**Task prompt**
Below is a listing; restate from it, character for character, the lines beginning at the line holding "def execBankCycleServe (store" and ending at the line holding "yet launched. -/", both included.

Input for this task Start Marker

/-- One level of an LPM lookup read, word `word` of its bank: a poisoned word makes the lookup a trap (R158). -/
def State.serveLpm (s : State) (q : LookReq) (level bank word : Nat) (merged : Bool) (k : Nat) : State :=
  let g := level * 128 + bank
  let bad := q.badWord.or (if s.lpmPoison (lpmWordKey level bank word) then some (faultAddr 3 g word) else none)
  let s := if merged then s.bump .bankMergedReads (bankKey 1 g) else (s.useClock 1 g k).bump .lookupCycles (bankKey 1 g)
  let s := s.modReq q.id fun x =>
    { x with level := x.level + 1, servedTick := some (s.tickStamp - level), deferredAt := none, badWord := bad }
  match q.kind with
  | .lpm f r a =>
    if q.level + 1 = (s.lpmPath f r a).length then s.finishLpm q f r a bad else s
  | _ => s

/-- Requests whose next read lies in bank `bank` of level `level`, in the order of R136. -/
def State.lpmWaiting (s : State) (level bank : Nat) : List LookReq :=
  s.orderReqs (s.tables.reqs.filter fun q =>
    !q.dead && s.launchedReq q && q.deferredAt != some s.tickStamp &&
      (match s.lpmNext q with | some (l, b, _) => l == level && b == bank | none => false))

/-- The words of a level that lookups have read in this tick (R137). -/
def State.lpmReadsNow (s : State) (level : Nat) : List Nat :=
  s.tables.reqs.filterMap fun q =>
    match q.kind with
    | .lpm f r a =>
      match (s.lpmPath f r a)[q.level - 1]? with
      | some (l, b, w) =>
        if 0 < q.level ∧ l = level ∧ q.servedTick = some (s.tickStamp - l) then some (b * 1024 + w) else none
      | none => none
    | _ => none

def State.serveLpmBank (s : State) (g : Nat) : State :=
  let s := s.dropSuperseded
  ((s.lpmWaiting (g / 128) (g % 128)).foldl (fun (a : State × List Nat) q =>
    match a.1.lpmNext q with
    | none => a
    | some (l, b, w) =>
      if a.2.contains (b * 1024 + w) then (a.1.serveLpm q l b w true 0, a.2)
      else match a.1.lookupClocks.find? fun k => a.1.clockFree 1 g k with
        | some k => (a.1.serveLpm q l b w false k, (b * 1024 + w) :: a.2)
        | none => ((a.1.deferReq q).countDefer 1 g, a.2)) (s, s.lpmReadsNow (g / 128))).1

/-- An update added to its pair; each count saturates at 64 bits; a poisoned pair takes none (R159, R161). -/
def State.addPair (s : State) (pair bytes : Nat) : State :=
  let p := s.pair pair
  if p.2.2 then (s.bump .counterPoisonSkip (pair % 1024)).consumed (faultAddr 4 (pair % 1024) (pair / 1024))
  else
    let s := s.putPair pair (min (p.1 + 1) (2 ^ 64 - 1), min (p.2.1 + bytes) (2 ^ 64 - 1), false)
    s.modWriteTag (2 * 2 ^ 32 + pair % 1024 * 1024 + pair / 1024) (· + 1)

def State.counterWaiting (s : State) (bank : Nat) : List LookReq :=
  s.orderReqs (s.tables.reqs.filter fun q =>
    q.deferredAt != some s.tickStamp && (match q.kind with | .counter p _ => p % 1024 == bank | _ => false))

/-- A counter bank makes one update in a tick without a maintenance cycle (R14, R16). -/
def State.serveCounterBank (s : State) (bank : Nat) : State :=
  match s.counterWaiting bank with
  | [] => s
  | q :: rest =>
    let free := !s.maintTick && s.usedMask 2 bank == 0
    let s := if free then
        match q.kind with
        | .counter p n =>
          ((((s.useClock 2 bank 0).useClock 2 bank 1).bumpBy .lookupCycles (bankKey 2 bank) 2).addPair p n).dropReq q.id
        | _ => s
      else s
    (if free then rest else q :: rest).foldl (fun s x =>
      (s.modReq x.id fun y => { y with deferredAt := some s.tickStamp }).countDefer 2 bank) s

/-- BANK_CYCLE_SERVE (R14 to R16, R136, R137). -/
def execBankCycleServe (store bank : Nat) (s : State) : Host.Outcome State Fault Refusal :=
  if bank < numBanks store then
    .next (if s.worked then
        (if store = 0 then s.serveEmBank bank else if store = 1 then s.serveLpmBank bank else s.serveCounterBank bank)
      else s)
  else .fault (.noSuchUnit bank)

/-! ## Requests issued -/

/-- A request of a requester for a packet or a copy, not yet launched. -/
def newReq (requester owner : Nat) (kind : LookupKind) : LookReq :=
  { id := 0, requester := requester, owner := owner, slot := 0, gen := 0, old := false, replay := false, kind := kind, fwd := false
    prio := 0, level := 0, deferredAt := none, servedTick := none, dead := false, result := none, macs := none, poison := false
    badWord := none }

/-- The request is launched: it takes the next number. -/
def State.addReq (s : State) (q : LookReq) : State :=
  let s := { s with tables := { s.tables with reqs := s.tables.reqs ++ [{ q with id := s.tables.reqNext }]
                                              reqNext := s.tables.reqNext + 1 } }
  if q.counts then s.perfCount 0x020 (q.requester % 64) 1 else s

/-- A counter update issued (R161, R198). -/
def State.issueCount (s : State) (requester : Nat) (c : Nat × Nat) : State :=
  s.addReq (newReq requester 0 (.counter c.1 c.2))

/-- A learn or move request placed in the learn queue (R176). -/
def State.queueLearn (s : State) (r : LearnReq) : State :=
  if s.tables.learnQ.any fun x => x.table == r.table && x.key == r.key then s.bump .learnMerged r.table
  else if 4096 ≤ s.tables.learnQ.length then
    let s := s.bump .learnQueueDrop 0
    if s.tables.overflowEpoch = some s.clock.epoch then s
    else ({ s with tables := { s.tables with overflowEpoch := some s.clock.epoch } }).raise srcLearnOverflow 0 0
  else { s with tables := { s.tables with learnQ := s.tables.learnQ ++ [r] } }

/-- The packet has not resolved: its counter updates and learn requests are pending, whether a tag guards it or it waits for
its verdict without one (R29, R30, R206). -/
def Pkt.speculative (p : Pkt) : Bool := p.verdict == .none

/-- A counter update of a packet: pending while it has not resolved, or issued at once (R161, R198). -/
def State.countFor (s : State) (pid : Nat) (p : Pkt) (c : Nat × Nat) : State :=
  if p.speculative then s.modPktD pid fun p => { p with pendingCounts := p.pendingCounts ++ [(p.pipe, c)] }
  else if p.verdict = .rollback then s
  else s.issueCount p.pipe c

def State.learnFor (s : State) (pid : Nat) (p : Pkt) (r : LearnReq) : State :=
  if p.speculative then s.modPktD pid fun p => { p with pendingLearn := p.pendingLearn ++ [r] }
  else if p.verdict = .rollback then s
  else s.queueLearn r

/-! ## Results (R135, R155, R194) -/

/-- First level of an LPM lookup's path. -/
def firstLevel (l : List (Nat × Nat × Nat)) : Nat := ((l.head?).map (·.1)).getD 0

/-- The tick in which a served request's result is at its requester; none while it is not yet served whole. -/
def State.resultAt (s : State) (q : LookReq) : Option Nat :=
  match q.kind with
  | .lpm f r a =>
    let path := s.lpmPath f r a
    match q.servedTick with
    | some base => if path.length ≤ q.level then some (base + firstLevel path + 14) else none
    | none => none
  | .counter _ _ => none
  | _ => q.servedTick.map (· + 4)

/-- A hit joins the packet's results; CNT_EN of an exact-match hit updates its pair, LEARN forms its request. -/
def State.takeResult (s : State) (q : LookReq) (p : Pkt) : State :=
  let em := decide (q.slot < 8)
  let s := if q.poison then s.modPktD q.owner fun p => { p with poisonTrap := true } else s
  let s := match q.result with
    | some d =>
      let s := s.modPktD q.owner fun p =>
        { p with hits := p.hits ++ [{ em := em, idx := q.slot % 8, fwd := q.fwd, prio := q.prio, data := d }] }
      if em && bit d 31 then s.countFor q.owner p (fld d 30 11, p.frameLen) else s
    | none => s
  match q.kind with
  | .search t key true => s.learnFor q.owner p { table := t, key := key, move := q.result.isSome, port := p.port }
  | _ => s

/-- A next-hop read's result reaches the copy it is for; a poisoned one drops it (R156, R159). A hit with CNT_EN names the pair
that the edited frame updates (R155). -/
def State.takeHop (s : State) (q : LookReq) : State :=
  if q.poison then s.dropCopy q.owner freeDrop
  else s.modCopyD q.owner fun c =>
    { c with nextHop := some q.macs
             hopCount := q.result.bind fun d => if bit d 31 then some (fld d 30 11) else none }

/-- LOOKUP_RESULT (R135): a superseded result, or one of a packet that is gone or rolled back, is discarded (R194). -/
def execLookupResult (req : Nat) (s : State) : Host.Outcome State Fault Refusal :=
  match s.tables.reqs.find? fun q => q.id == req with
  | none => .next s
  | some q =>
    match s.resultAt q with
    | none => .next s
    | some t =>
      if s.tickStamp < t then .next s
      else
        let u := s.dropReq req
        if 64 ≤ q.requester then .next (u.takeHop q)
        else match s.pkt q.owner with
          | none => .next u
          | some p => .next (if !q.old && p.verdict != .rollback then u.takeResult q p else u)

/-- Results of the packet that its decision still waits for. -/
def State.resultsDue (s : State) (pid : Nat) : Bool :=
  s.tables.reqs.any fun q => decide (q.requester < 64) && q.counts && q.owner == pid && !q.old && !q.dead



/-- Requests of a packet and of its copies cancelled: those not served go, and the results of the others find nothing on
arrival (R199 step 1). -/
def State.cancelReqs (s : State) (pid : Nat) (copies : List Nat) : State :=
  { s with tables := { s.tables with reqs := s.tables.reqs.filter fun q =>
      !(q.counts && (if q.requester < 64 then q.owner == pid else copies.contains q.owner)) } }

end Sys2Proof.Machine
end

Input for this task End Marker

**Task solution**
def execBankCycleServe (store bank : Nat) (s : State) : Host.Outcome State Fault Refusal :=
  if bank < numBanks store then
    .next (if s.worked then
        (if store = 0 then s.serveEmBank bank else if store = 1 then s.serveLpmBank bank else s.serveCounterBank bank)
      else s)
  else .fault (.noSuchUnit bank)

/-! ## Requests issued -/

/-- A request of a requester for a packet or a copy, not yet launched. -/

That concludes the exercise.